Per approfondire il fronte della sinistra, ormai fuori dai giochi, segnalo, come prima cosa, questa lettura di Le Figaro sulla marcia elettorale di Jean-Luc Mélenchon. Si ipotizza un nuovo 2017 (nota: dato al 9% nei sondaggi, finì al 19,6% al primo turno).

Jean-Luc Mélenchon a Nantes, il 16 gennaio 2022. (Jeremias Gonzalez/AP/SIPA)

Come seconda cosa, invece, ritorno a sottolineare quanto sia affollato anche il settore di sinistra. Ai già tanti candidati (tutti lontani dai primi posti) potrebbe aggiungersi anche l’ex ministra Christiane Taubira. Sarebbe, forse, quella con più possibilità di ottenere un solido numero di preferenze. Libération, storicamente vicino alla sinistra, è arrivato a chiedersichi poteva prevedere che non sarebbe bastata una sola mano per contare tutti i candidati?“.

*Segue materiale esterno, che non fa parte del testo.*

/-- The Perger controller's keys, policy, firmware, identity, sessions and debug state (13). -/
structure Trust where
  slots : KMap (List Byte) := []
  slotCounter : Nat := 0
  bindRequired : Bool := false
  copies : KMap FwCopy := []
  /-- The boot ROM and firmware of this entry to Kept have run (R429 steps 2 to 5). -/
  booted : Bool := false
  bootedB : List Nat := []
  bootFault : Bool := false
  fwSvn : KMap Nat := []
  bootedSvn : KMap Nat := []
  fwDigest : List Byte := []
  identLimit : Nat := 0
  identNext : Nat := 0
  sigQueue : List SigJob := []
  sessions : List SpdmSession := []
  chunks : List ChunkXfer := []
  bindings : List Binding := []
  hashing : List (Nat × Nat × MHdr) := []
  /-- The RECLAIM whose scrubs are not over (R425). -/
  reclaim : Option MHdr := none
  scrubPending : BitVec 32 := 0
  /-- Since when the module scrubs the resources that were marked at its latest boot or reset, and which of those
  marks stand for that scrub (R429 step 6, R453). -/
  scrubFrom : Nat := 0
  bootScrub : BitVec 32 := 0
  nonce : Option (List Byte) := none
  unlocks : List Unlock := []
  moduleDebug : List DebugRec := []
  debugCount : Nat := 0
  debugRefused : Nat := 0
  tapExternal : Bool := false
  deriving DecidableEq, Repr

/-- The trust state of one partition (13, Table 13-12). -/
structure PTrust where
  newest : Nat := 0
  older : Nat := 0
  olderRetired : Bool := false
  sweeping : Bool := false
  forced : Bool := false
  sweepShare : Nat := 10
  stuck : Nat := 0
  /-- Pages that the sweep could not rewrite and has passed (R446). -/
  stuckPages : List Nat := []
  /-- The keys that are held: generation, and how many free values had been taken when its pair was made (R443). -/
  keys : KMap Nat := []
  /-- Pages of the partition range that carry a tag: page number, generation (R444). -/
  tags : KMap Nat := []
  /-- The page that the sweep is rewriting, and how often a write has made it start again (R446). -/
  sweepAt : Nat := 0
  sweepRestarts : Nat := 0
  verified : List Nat := []
  /-- Models whose last verification gave 2 (digest differs) or 3 (not bound). -/
  verifyFail : KMap Nat := []
  scrubStep : Nat := 0
  /-- When the scrub started (Table 13-10). -/
  scrubAt : Nat := 0
  scrubTo : Nat := 3
  /-- The partition was given resources still marked in SCRUB_PENDING after a reset (R453). -/
  owed : Bool := false
  /-- Blocks, HBM and DDR5 channels that partial patterns for this partition released and whose scrub has not
  ended (R60, R450). -/
  freedBlocks : Nat := 0
  freedHbm : Nat := 0
  freedDdr : Nat := 0
  /-- The latest 16 debug records, and how many were written since the last scrub (R456, Table 13-7). -/
  debugRecs : List DebugRec := []
  debugTotal : Nat := 0
  deriving DecidableEq, Repr

/-! ### Power, faults and recovery (14, 15), sequences (16), control space (17) -/

/-- The power state of one partition (14). -/
structure PPower where
  clock : Nat := 1750
  hint : Nat := 0
  peerDelay : Nat := 0
  follow : Option Nat := none
  followAt : Nat := 0
  offAfter : Nat := 0
  stepPeriod : Nat := 0
  arriveAt : Option Nat := none
  estimate : Nat := 0
  average : Nat := 0
  /-- The latest 10 us estimates, oldest first, at most 100. -/
  samples : List Nat := []
  /-- The ceiling in force, as the latest tick of R467 took it. -/
  ceiling : Nat := 1750
  slow : Bool := false
  deriving DecidableEq, Repr

/-- The module's power and clock registers (Tables 14-8 to 14-10). -/
structure Power where
  estimate : Nat := 0
  average : Nat := 0
  /-- The latest 10 us estimates, oldest first, at most 100. -/
  samples : List Nat := []
  measured : Nat := 0
  voltage : Nat := 0
  gain : Nat := 10000
  calLimit : Bool := false
  override : Nat := 0
  diDt : Nat := 40
  causesSeen : BitVec 4 := 0
  overcurrent : Bool := false
  fastLimit : Bool := false
  fastClearAt : Option Nat := none
  /-- The local microsecond from which the clock loop's next tick is due (R467). -/
  loopNext : Nat := 0
  tMax : Nat := 0
  tDistrict : Nat := 0
  inlet : Nat := 0
  outlet : Nat := 0
  cutCause : Nat := 0
  cutRefused : Bool := false
  /-- The local microsecond at which COOLANT_OK was last seen low, or a junction at 85 C or more (R483). -/
  coolLowAt : Nat := 0
  /-- Module state that Cut interrupted (R483, R532). -/
  cutFrom : Nat := 0
  hbmOn : BitVec 12 := 0
  ddrOn : BitVec 4 := 0
  serdesOn : BitVec 9 := 0
  pcieAOn : Bool := false
  pcieBOn : Bool := false
  diesOn : BitVec 4 := 0
  deriving DecidableEq, Repr

/-- A fault record (Table 15-2). -/
structure FaultRec where
  seq : Nat
  boot : Nat
  cls : Nat
  code : Byte
  part : Nat
  unitKind : Nat
  unit : Nat
  count : Nat
  time : Nat
  address : Nat
  detail : Nat
  tag : Word
  deriving DecidableEq, Repr

/-- The fault log, health maps, lease and fence (15, Tables 15-12 to 15-15). -/
structure Faults where
  log : List FaultRec := []
  seq : Nat := 0
  select : Nat := 0
  overwritten : Nat := 0
  leaseRunning : Bool := false
  leaseAt : Nat := 0
  savedDevice : BitVec 16 := 0xFFFF
  stoodIn : BitVec 16 := 0xFFFF
  fencePending : Bool := false
  fenceCause : Nat := 0
  graceExpired : Bool := false
  fencedAt : Nat := 0
  /-- The state of each partition as the module entered Fenced. -/
  codesAtFence : KMap Nat := []
  diesFailed : Nat := 0
  blocksFailed : Nat := 0
  stacksFailed : Nat := 0
  channelsFailed : Nat := 0
  selfPass : Bool := false
  selfDone : Bool := false
  selfRunning : Bool := false
  rsn : BitVec 32 := 0
  rsnCommand : Nat := 0
  rsnPayload : List Nat := []
  rsnReply : Option Emit := none
  watchdog : Nat := 100000
  uncorrLimit : Nat := 64
  /-- When uncorrectable words of each HBM stack and DDR5 channel were met in the latest 1,000,000 us, keyed
  by stack, or 16 + channel (Table 15-3). -/
  uncorrAt : KMap (List Nat) := []
  /-- Since when the checks of R492 have found an access to a stack or channel with no completion, keyed alike
  (Table 15-3). -/
  accessSince : KMap Nat := []
  doubt : List HealthUnit := []
  retired : List HealthUnit := []
  deriving DecidableEq, Repr
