/-- Send a request again with a new MSG_ID; what waits on the old one waits on the new one. -/
def resendAs (s : State) (p id : Nat) (x : SvcSent) (epoch : Nat) : State :=
  let r := svcSend s p x.toDevice x.toPart { x.h with epoch := epoch } x.payload
  let move := fun (m : KMap Nat) => match m.find id with
    | none => m
    | some v => (m.del id).put r.1 v
  let s := r.2.modPLast p fun l => { l with
    partnerOpens := match l.partnerOpens.find id with
      | none => l.partnerOpens
      | some v => (l.partnerOpens.del id).put r.1 v
    bringUps := move l.bringUps
    repairs := match l.repairs.find id with
      | none => l.repairs
      | some v => (l.repairs.del id).put r.1 v
    queries := l.queries.map fun j => if j.stripe = some id then { j with stripe := some r.1 } else j
    sent := l.sent.mapVals fun k v => if k = r.1 then { v with slots := x.slots, msgs := x.msgs, stale := x.stale } else v }
  modTaking (modLive s p x.h.tag fun l => { l with
    req := { l.req with epoch := epoch }, handoffId := if l.handoffId = id then r.1 else l.handoffId }) p x.h.tag fun k =>
    { k with req := { k.req with epoch := epoch } }

/-- The message goes to the pair partner on the service's own behalf. -/
def toPartner (x : SvcSent) : Bool :=
  decide (x.h.op = 1) && x.h.partner || decide (x.h.op = 5) && (fld x.payload 3 1).testBit 0

/-- A message to the partner has ended: an OPEN or a probe for an OPEN here, a copy of the rebuilding, or a stripe
of a QUERY (R154, R185, R186, R249). -/
def partnerAnswered (s : State) (p id : Nat) (x : SvcSent) (r : SvcHdr) (c : Byte) (payload : List Byte) : State :=
  let s := notePartner s p (decide (c = 3))
  let l := (s.part p).last
  match l.repairs.find id, l.partnerOpens.find id, l.bringUps.find id with
  | some k, _, _ => repairAnswered (s.modPLast p fun l => { l with repairs := l.repairs.del id }) p k.1 k.2 x.h c
  | none, some (n, h), _ =>
    let s := s.modPLast p fun l => { l with partnerOpens := l.partnerOpens.del id }
    if x.h.op = 5 then probeAnswered s p n h c else partnerGrant s p n h r c
  | none, none, some n => bringUpAnswered (s.modPLast p fun l => { l with bringUps := l.bringUps.del id }) p n x c
  | none, none, none => stripeEnds s p id c payload

/-- The OPEN of a request has ended. -/
def openAnswered (s : State) (p : Nat) (x : SvcSent) (r : SvcHdr) (c : Byte) (payload : List Byte)
    (source : Option (List Byte)) : State :=
  match liveOf s p x.h.tag with
  | none => s
  | some l =>
    if l.granted then s
    else if c = 0 then
      let s := takeGrant s p l x.h.handle r payload source
      if l.releasing then releaseCopies s p x.h.tag true else s
    else if l.releasing then finalItem s p x.h.tag
    else openRefused s p l x.h.handle c

/-- A request has ended with a code: `r` is its reply's header, the request's own where there is none. -/
def svcOutcome (s : State) (p id : Nat) (x : SvcSent) (r : SvcHdr) (c : Byte) (payload : List Byte)
    (source : Option (List Byte)) : State :=
  if toPartner x then partnerAnswered s p id x r c payload
  else match x.h.op.toNat with
  | 1 => openAnswered s p x r c payload source
  | 2 => commitAnswered s p x.h c
  | 3 =>
    match (s.part p).last.bringUps.find id with
    | some n => bringUpAnswered ((notePartner s p (decide (c = 3))).modPLast p fun l => { l with
        bringUps := l.bringUps.del id }) p n x c
    | none => releaseAnswered s p x.h r c
  | 4 => transferAnswered s p x.h r c
  | 5 => queryAnswered s p x c
  | 6 => handoffAnswered s p x.h r c
  | 7 => cancelsEnd s p x.slots x.msgs c
  | 8 => growAnswered s p x.h r c
  | _ => s

/-- A sent request is answered, or fails, with a code: 0x06 re-resolves or counts as 0x03 (R412). -/
def svcEnds (s : State) (p id : Nat) (x : SvcSent) (r : SvcHdr) (c : Byte) (payload : List Byte)
    (source : Option (List Byte)) : State :=
  let s := s.modPLast p fun l => { l with sent := l.sent.del id }
  if c = 6 then
    match reResolves s p x with
    | some e => resendAs s p id x e
    | none => svcOutcome s p id x r 3 payload source
  else svcOutcome s p id x r c payload source

/-- A reply arrives: matched by MSG_ID, discarded when nothing waits for it (R147, R149); a module without a device
number is delivered none (R342). -/
def svcReplied (s : State) (p : Nat) (h : SvcHdr) (payload : List Byte) (source : Option (List Byte)) : State :=
  if s.fab.device = 0xFFFF ∨ !h.reply ∨ s.code p ≠ 5 ∨ !codeDefined h.status then s
  else match (s.part p).last.sent.find h.msgId with
    | none => s
    | some x => if x.h.op ≠ h.op then s else svcEnds s p h.msgId x h h.status payload source

/-- A packet of a sent request has failed with a code (R144, R361). -/
def svcFailed (s : State) (p id : Nat) (c : Byte) : State :=
  match (s.part p).last.sent.find id with
  | none => s
  | some x => svcEnds s p id x x.h c [] none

Per far fronte a questa situazione, dal 27 al 30 gennaio si svolgeranno online le “primarie popolari“, che nascono da un’iniziati dei cittadini. Al momento, gli elettori iscritti sono circa 230 mila (nota: più dei partecipanti alle primarie verdi e di destra) e potranno scegliere tra sette candidati: Taubira, Hidalgo, Mélenchon, Jadot, Agueb-Porterie, Larrouturou, e Marchandise. Il sistema di voto è a giudizio preferenziale: non verrà chiesto di scegliere una persona, ma di dare un parere (nota: vi sono cinque diversi pareri, da “molto buono” a “insufficiente”) a ciascuna delle sette. Vincerà chi otterrà la media migliore.

Nonostante quasi la totalità degli elettori voglia un candidato unico per le sinistre, solo Taubira ha promesso di rispettare l’esito delle primarie: si candiderà se, e solo se, sarà la preferita. Mélenchon ha dichiarato che non sono un suo problema; Hidalgo, dopo essere stato molto favorevole, è poco convinta; Jadot non ha intenzione di ascoltare il risultato, avendo già vinto quelle dei Verdi e non volendo sostenere chi sta più a sinistra. Il favorito, attualmente, è Mélenchon.

Passando dai Paesi Bassi.

Nei Paesi Bassi, il nuovo governo avrà la stessa maggioranza e lo stesso Primo Ministro, Mark Rutte, del precedente. Niente di nuovo? In realtà, è tutto nuovo: il paese potrebbe seguire una nuova linea, composta da investimenti nel sociale e nella transizione ecologica che potrebbero condurre al superamento del 60% debito/PIL. Un cambio di rotta notevole, per il partito che solo due anni fa voleva guidare i paesi “frugali”.